[Dataset excerpts Boundary: Start]
/-- The ends that a fixture's timers bring: a WAIT passes at its duration, a timeout ends a step as its kind says, a QUIESCENT step
asks for its next reading, each at its deadline (log 2); with no such timer the expiry does nothing (log 19). A timeout withdraws
the converter request: a burst of its own runs on orphaned, a READY wait is abandoned, and what it held up follows (its order
against the next head is the model's choice, log 38). A QUIESCENT step carries its last reading and gives the LOW range back. The
queue is then empty, and CONTINUE leaves the run as it is (sections 2.1, 2.4 to 2.7 and 7.3). -/
def Obligations.StepTimersEndSteps : Prop :=
  ∀ (s : State) (f : FixtureIx), s.part.powered = true →
    let x := s.part.fx f
    (x.waitUntil = none → exec (.waitExpiry f) s = .next s) ∧ (x.timeoutAt = none → exec (.stepTimeout f) s = .next s) ∧
    (x.readingAt = none → exec (.quiescentReadingDue f) s = .next s) ∧
    (x.run.state = .active → x.run.policy = .cont → x.queue = [] → ∀ i, x.inflight = some i →
      let ends (c : Instr) (at_ : Nat) (e : StepEnd) (g : Part → Part) : Prop :=
        exec c s = .next (s.withPart (g ((s.part.advanceTo at_).modFx f fun x =>
          x.withResult (x.recordFor i.step i.startedAt (s.part.advanceTo at_).uptime e))))
      (∀ ms, i.step.body = .wait ms → i.progress = .plain →
        ends (.waitExpiry f) (i.startedAt + ms * 1000) { verdict := .pass, reason := .none } id) ∧
      (∀ cond ms, i.step.body = .waitFor cond ms → ms ≠ 0 → i.progress = .plain →
        ends (.stepTimeout f) (i.startedAt + ms * 1000) { verdict := .fail, reason := .timeout } id) ∧
      (∀ n k lo hi g ms, i.step.body = .measure n k lo hi g ms → ms ≠ 0 →
        (∀ pr, i.progress = .frameField pr →
          ends (.stepTimeout f) (i.startedAt + ms * 1000) { verdict := .incomplete, reason := .timeout } id) ∧
        (∀ pr, i.progress = .timing pr → x.capture.state = .armed →
          ends (.stepTimeout f) (i.startedAt + ms * 1000) { verdict := .incomplete, reason := .noEdges }
            fun p => p.modFx f fun x => { x with capture := { x.capture with state := .idle } }) ∧
        (∀ pr, i.progress = .timing pr → x.capture.state = .counting →
          ends (.stepTimeout f) (i.startedAt + ms * 1000) { verdict := .incomplete, reason := .timeout }
            fun p => p.modFx f fun x => { x with capture := { x.capture with state := .idle } }) ∧
        (∀ pr taken, i.progress = .analog pr taken → s.part.conv.burst = none →
          ends (.stepTimeout f) (i.startedAt + ms * 1000) { verdict := .incomplete, reason := .timeout }
            fun p => { p with conv := s.part.conv.setReq f none }) ∧
        (∀ pr taken b, i.progress = .analog pr taken → s.part.conv.burst = some b → (b.requester ≠ .fixture f ∨ b.orphan = true) →
          ends (.stepTimeout f) (i.startedAt + ms * 1000) { verdict := .incomplete, reason := .timeout }
            fun p => { p with conv := s.part.conv.setReq f none }) ∧
        (∀ pr taken b, i.progress = .analog pr taken → s.part.conv.burst = some b → b.requester = .fixture f → b.orphan = false →
          ((∀ g, b.stage ≠ .waitReady g) →
            ends (.stepTimeout f) (i.startedAt + ms * 1000) { verdict := .incomplete, reason := .timeout }
              fun p => { p with conv := { s.part.conv.setReq f none with burst := some { b with orphan := true } } }) ∧
          (∀ g, b.stage = .waitReady g →
            let p := s.part.advanceTo (i.startedAt + ms * 1000)
            let gone : Part := { p.modFx f fun x => x.withResult (x.recordFor i.step i.startedAt p.uptime
                { verdict := .incomplete, reason := .timeout }) with
              conv := { s.part.conv.setReq f none with burst := none, lastInput := none } }
            (s.part.lend.matrix = .owned → exec (.stepTimeout f) s = exec .burstGrant (s.withPart gone)) ∧
            ∀ src limit, s.part.lend.matrix = .pending src limit →
              exec (.stepTimeout f) s = .next (s.withPart ({ gone with
                lend := { s.part.lend with matrix := .lent src limit p.clock } }.post (.matrixEvent .lent src limit)))))) ∧
      (∀ threshold hold ms last since due, i.step.body = .waitFor (.quiescent threshold hold) ms → ms ≠ 0 →
        i.progress = .quiescent last since due → (∀ b, s.part.conv.burst = some b → ∀ g, b.stage ≠ .waitReady g) →
        let e : StepEnd := { verdict := .fail, reason := .timeout, value := last.map fun r => r.value
                             mean16 := last.map fun r => r.mean16, range := last.map fun r => r.range }
        let running : Option Burst := s.part.conv.burst.map fun b =>
          if b.requester = .fixture f then { b with orphan := true } else b
        (x.supply.range = .high → ends (.stepTimeout f) (i.startedAt + ms * 1000) e
          fun p => { p with conv := { s.part.conv.setReq f none with burst := running } }) ∧
        (x.supply.range = .low → ends (.stepTimeout f) (i.startedAt + ms * 1000) e
          fun p => { p.modFx f fun x => { x with supply := { x.supply with range := .high } } with
            conv := { s.part.conv.setReq f none with
              lastInput := none
              rangeSettle := s.part.conv.rangeSettle ||| (1#8 <<< f.val)
              burst := running.map fun b =>
                if b.input = .point f 9 .high ∨ b.input = .point f 9 .low then { b with broken := true } else b } })) ∧
      (∀ kind ms text n, i.step.body = .prompt kind ms text → ms ≠ 0 → i.progress = .prompt n →
        ends (.stepTimeout f) (i.startedAt + ms * 1000) { verdict := .incomplete, reason := .noAnswer }
          fun p => p.modCon (consoleFor f) fun c =>
            { c with entries := c.entries.filter fun e => !(e.owner = f && !e.isSafety) }) ∧
      (∀ last since due b, i.progress = .quiescent last since (some due) → s.part.conv.burst = some b →
        exec (.quiescentReadingDue f) s = .next (s.withPart { (s.part.advanceTo (due * 1000)).modFx f fun x =>
            { x with inflight := some { i with progress := .quiescent last since none } } with
          conv := s.part.conv.setReq f (some { level := x.run.priority, kind := .quiescent, remaining := 4 }) })))

/-- The failure policy on a FAIL or INCOMPLETE result, here that of a WAIT_FOR timeout, and then the head of the queue: CONTINUE
goes on, SKIP drops the queue through its first MARK or, without one, whole and sets skipping, STOP halts (section 1.3). That the
expiry moves the clock to its deadline is the model's choice (log 2). That a frame on the bus goes on to its end where the halted
run ends at once is the model's choice (log 36). -/
def Obligations.FailurePolicyActs : Prop :=
  ∀ (s : State) (f : FixtureIx) (i : InFlight) (cond : Condition) (ms : Nat), s.part.powered = true →
    (s.part.fx f).run.isOpen = true → (s.part.fx f).inflight = some i → i.step.body = .waitFor cond ms → ms ≠ 0 →
    i.progress = .plain →
    let p := s.part.advanceTo (i.startedAt + ms * 1000)
    let r := (s.part.fx f).recordFor i.step i.startedAt p.uptime { verdict := .fail, reason := .timeout }
    ((s.part.fx f).run.policy = .cont →
      exec (.stepTimeout f) s = exec (.stepStart f) (s.withPart (p.modFx f fun x => x.withResult r))) ∧
    ((s.part.fx f).run.policy = .skip → (∀ st ∈ (s.part.fx f).queue, st.body ≠ .mark) →
      exec (.stepTimeout f) s = exec (.stepStart f) (s.withPart (p.modFx f fun x =>
        let y := x.withResult r
        { y with queue := []
                 run := { y.run with skipped := min 65535 (y.run.skipped + x.queue.length), skipping := true } }))) ∧
    ((s.part.fx f).run.policy = .skip → ∀ before mark after, (s.part.fx f).queue = before ++ mark :: after →
      (∀ st ∈ before, st.body ≠ .mark) → mark.body = .mark →
      exec (.stepTimeout f) s = exec (.stepStart f) (s.withPart (p.modFx f fun x =>
        let y := x.withResult r
        { y with queue := after, run := { y.run with skipped := min 65535 (y.run.skipped + (before.length + 1)) } }))) ∧
    ((s.part.fx f).run.policy = .stop →
      ∃ q, exec (.stepTimeout f) s = .next (s.withPart q) ∧ (p.modFx f fun x => x.withResult r).Halted f .policy q)
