theorem Part.report_entry_fields {n : Nat} {e : Entry} (h8 : (p.con k).entries.length ≤ 8) (he : (p.con k).entries[n]? = some e) :
    byteAt (p.consoleReport k) (2 + 50 * n) = e.owner.val ∧
    (e.text.length ≤ 40 → byteAt (p.consoleReport k) (2 + 50 * n + 3) = e.text.length ∧
      ((p.consoleReport k).drop (2 + 50 * n + 10)).take e.text.length = e.text) ∧
    (e.cls = .safety → byteAt (p.consoleReport k) (2 + 50 * n + 1) = 0 ∧ byteAt (p.consoleReport k) (2 + 50 * n + 2) = 0) ∧
    (∀ kind t runId, e.cls = .normal kind t runId → byteAt (p.consoleReport k) (2 + 50 * n + 1) = 1 ∧
      byteAt (p.consoleReport k) (2 + 50 * n + 2) = kind.code ∧ u16At (p.consoleReport k) (2 + 50 * n + 4) = t.toNat ∧
      u32At (p.consoleReport k) (2 + 50 * n + 6) = runId.toNat) := by
  obtain ⟨r, hr⟩ := Part.report_entry h8 he
  have howner := byteAt_drop (p.consoleReport k) (2 + 50 * n) 0
  rw [hr, Nat.add_zero] at howner
  simp only [← byteAt_drop _ (2 + 50 * n), ← u16At_drop _ (2 + 50 * n), ← u32At_drop _ (2 + 50 * n), ← List.drop_drop, hr]
  exact ⟨howner.symm.trans (e.encode_owner r), fun h => ⟨e.encode_textLength r h, e.encode_text r h⟩, Entry.encode_safety r,
    fun _ _ _ => Entry.encode_normal r⟩

theorem Part.report_display {l : List Byte} (h : (p.con k).shownBytes = l) : ((p.consoleReport k).drop 402).take 43 = l := by
  rw [Part.report_shown, List.take_left' Console.length_shownBytes, h]

theorem Part.report_stop_level : byteAt (p.consoleReport k) 455 = flagNat (p.con k).stopLevel := by
  rw [← Nat.add_zero 455, ← byteAt_drop, Part.report_stop, byteAt_append_left (by simp), byteAt_flag]

/-- The lamps of a fixture in the report, given as their states. -/
theorem Part.report_lamp_states {f : FixtureIx} (hf : consoleFor f = k) {l : Lamp × Lamp × Lamp} (h : p.lamps f = l) :
    ((p.consoleReport k).drop (456 + 3 * (f.val % 4))).take 3 =
      [BitVec.ofNat 8 l.1.code, BitVec.ofNat 8 l.2.1.code, BitVec.ofNat 8 l.2.2.code] :=
  (Part.report_lamp hf).trans (Part.lampBytes_of h)

section button

variable {x : Console} {b : Button} {data t : List Byte} {at_ : Nat} (hd : data.drop at_ = x.buttonBytes b ++ t)
include hd

theorem Console.field_pressed {r : Press} (hr : (x.button b).press = some r) :
    (r.bound = none → (data.drop (at_ + 2)).take 3 = [0, 0, 0]) ∧
    (∀ n, r.bound = some n → (∀ e ∈ x.entries, e.id ≠ n) → (data.drop (at_ + 2)).take 3 = [2, 0, 0]) ∧
    ∀ before e after, x.entries = before ++ e :: after → (∀ g ∈ before, g.id ≠ e.id) → r.bound = some e.id →
      (data.drop (at_ + 2)).take 3 = [1, BitVec.ofNat 8 e.owner.val, if e.isSafety then 0 else 1] := by
  rw [Console.field_bound hd hr]
  refine ⟨Console.boundBytes_unbound, fun n hn hgone => Console.boundBytes_gone hn (Console.boundEntry_gone fun e he hb => ?_),
    fun _ e _ hx hbefore hb => Console.boundBytes_stands hb (Console.boundEntry_first hx hbefore hb)⟩
  exact hgone e he (Option.some.inj (hb.symm.trans hn))

end button

section openRun

variable {f : FixtureIx} (hp : p.powered = true) (hf : p.isFitted f = true) (hs : (p.fx f).supply.state ≠ .tripped)
  (ho : (p.fx f).run.isOpen = true)
include hp hf hs ho

theorem Part.lamps_open_unlisted (h : ∀ e ∈ (p.con (consoleFor f)).entries, e.owner ≠ f) : p.lamps f = (.off, .steady, .off) := by
  rw [Part.lamps_open hp hf hs ho]
  rcases hx : (p.con (consoleFor f)).entries with _ | ⟨e, rest⟩
  · simp
  · rw [hx] at h
    obtain ⟨he, hrest⟩ := List.forall_mem_cons.mp h
    simpa [he] using hrest

theorem Part.lamps_open_top {e : Entry} {rest : List Entry} (hx : (p.con (consoleFor f)).entries = e :: rest) (he : e.owner = f) :
    p.lamps f = (.off, .fastFlash, .off) := by
  rw [Part.lamps_open hp hf hs ho, hx]
  simp [he]

theorem Part.lamps_open_below {e g : Entry} {rest : List Entry} (hx : (p.con (consoleFor f)).entries = e :: rest)
    (he : e.owner ≠ f) (hg : g ∈ rest) (hgf : g.owner = f) : p.lamps f = (.off, .slowFlash, .off) := by
  rw [Part.lamps_open hp hf hs ho, hx, if_neg (by simpa using he), if_pos (by simpa [he] using ⟨g, hg, hgf⟩)]

end openRun

end clauses

/-- Settles O52: the report is cut at its offsets, and each field read on its own. -/
theorem consoleStatusReports : Obligations.ConsoleStatusReports := by
  unfold Obligations.ConsoleStatusReports
  intro s tag b hl
  refine ⟨exec_consoleStatus_refused hl tag, fun k hb => ⟨s.part.consoleReport k, exec_consoleStatus hl tag hb,
    Part.length_consoleReport, ?longTime, ?count, fun h8 n e => Part.report_entry_fields h8,
    fun h => Part.report_display (Console.shownBytes_nil h), fun e rest h ht => ?display, fun button => ?button,
    Part.report_stop_level, fun f hf => ⟨fun hu => Part.report_lamp_states hf (Part.lamps_unfitted hu),
      fun hfit ht => Part.report_lamp_states hf (Part.lamps_tripped hl.powered hfit ht), fun hfit hs => ?lamps⟩⟩⟩
  case longTime => rw [Part.consoleReport_eq]; rfl
  case count => rw [Part.consoleReport_eq]; rfl
  case display =>
    refine Part.report_display ((Console.shownBytes_text h ht).trans ?_)
    rcases e with ⟨id, owner, _ | ⟨_ | _, t, runId⟩, text⟩ <;> rfl
  case button =>
    cases button with
    | pass =>
      refine ⟨Console.field_down Part.report_pass, Console.field_up Part.report_pass, fun r hr =>
        ⟨(Console.field_phase Part.report_pass hr).trans ?_, Console.field_pressed Part.report_pass hr⟩⟩
      cases r.phase <;> rfl
    | fail =>
      refine ⟨Console.field_down Part.report_fail, Console.field_up Part.report_fail, fun r hr =>
        ⟨(Console.field_phase Part.report_fail hr).trans ?_, Console.field_pressed Part.report_fail hr⟩⟩
      cases r.phase <;> rfl
  case lamps =>
    subst hf
    refine ⟨fun h => ?none, fun h => ?halting, fun ho h => ?unlisted, fun ho h => ?top, fun ho h => ?below, fun h => ?ended⟩
    case none => exact Part.report_lamp_states rfl (Part.lamps_none hl.powered hfit hs h)
    case halting => exact Part.report_lamp_states rfl (Part.lamps_halting hl.powered hfit hs h)
    case unlisted => exact Part.report_lamp_states rfl (Part.lamps_open_unlisted hl.powered hfit hs ho h)
    case top =>
      obtain ⟨e, rest, hx, he⟩ := h
      exact Part.report_lamp_states rfl (Part.lamps_open_top hl.powered hfit hs ho hx he)
    case below =>
      obtain ⟨e, rest, hx, he, g, hg, hgf⟩ := h
      exact Part.report_lamp_states rfl (Part.lamps_open_below hl.powered hfit hs ho hx he hg hgf)
    case ended =>
      refine (Part.report_lamp_states rfl (Part.lamps_ended hl.powered hfit hs h)).trans ?_
      cases (s.part.fx f).run.verdict <;> rfl

end Sys2Proof.Machine
end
[Dataset excerpts Boundary: End]
(Activity) No lines before the one containing "refine ⟨exec_consoleStatus_refused hl" belong in the answer; write out that line and each one after it exactly, through the end of the records.

(Result of the exercise)
  refine ⟨exec_consoleStatus_refused hl tag, fun k hb => ⟨s.part.consoleReport k, exec_consoleStatus hl tag hb,
    Part.length_consoleReport, ?longTime, ?count, fun h8 n e => Part.report_entry_fields h8,
    fun h => Part.report_display (Console.shownBytes_nil h), fun e rest h ht => ?display, fun button => ?button,
    Part.report_stop_level, fun f hf => ⟨fun hu => Part.report_lamp_states hf (Part.lamps_unfitted hu),
      fun hfit ht => Part.report_lamp_states hf (Part.lamps_tripped hl.powered hfit ht), fun hfit hs => ?lamps⟩⟩⟩
  case longTime => rw [Part.consoleReport_eq]; rfl
  case count => rw [Part.consoleReport_eq]; rfl
  case display =>
    refine Part.report_display ((Console.shownBytes_text h ht).trans ?_)
    rcases e with ⟨id, owner, _ | ⟨_ | _, t, runId⟩, text⟩ <;> rfl
  case button =>
    cases button with
    | pass =>
      refine ⟨Console.field_down Part.report_pass, Console.field_up Part.report_pass, fun r hr =>
        ⟨(Console.field_phase Part.report_pass hr).trans ?_, Console.field_pressed Part.report_pass hr⟩⟩
      cases r.phase <;> rfl
    | fail =>
      refine ⟨Console.field_down Part.report_fail, Console.field_up Part.report_fail, fun r hr =>
        ⟨(Console.field_phase Part.report_fail hr).trans ?_, Console.field_pressed Part.report_fail hr⟩⟩
      cases r.phase <;> rfl
  case lamps =>
    subst hf
    refine ⟨fun h => ?none, fun h => ?halting, fun ho h => ?unlisted, fun ho h => ?top, fun ho h => ?below, fun h => ?ended⟩
    case none => exact Part.report_lamp_states rfl (Part.lamps_none hl.powered hfit hs h)
    case halting => exact Part.report_lamp_states rfl (Part.lamps_halting hl.powered hfit hs h)
    case unlisted => exact Part.report_lamp_states rfl (Part.lamps_open_unlisted hl.powered hfit hs ho h)
    case top =>
      obtain ⟨e, rest, hx, he⟩ := h
      exact Part.report_lamp_states rfl (Part.lamps_open_top hl.powered hfit hs ho hx he)
    case below =>
      obtain ⟨e, rest, hx, he, g, hg, hgf⟩ := h
      exact Part.report_lamp_states rfl (Part.lamps_open_below hl.powered hfit hs ho hx he hg hgf)
    case ended =>
      refine (Part.report_lamp_states rfl (Part.lamps_ended hl.powered hfit hs h)).trans ?_
      cases (s.part.fx f).run.verdict <;> rfl

end Sys2Proof.Machine
end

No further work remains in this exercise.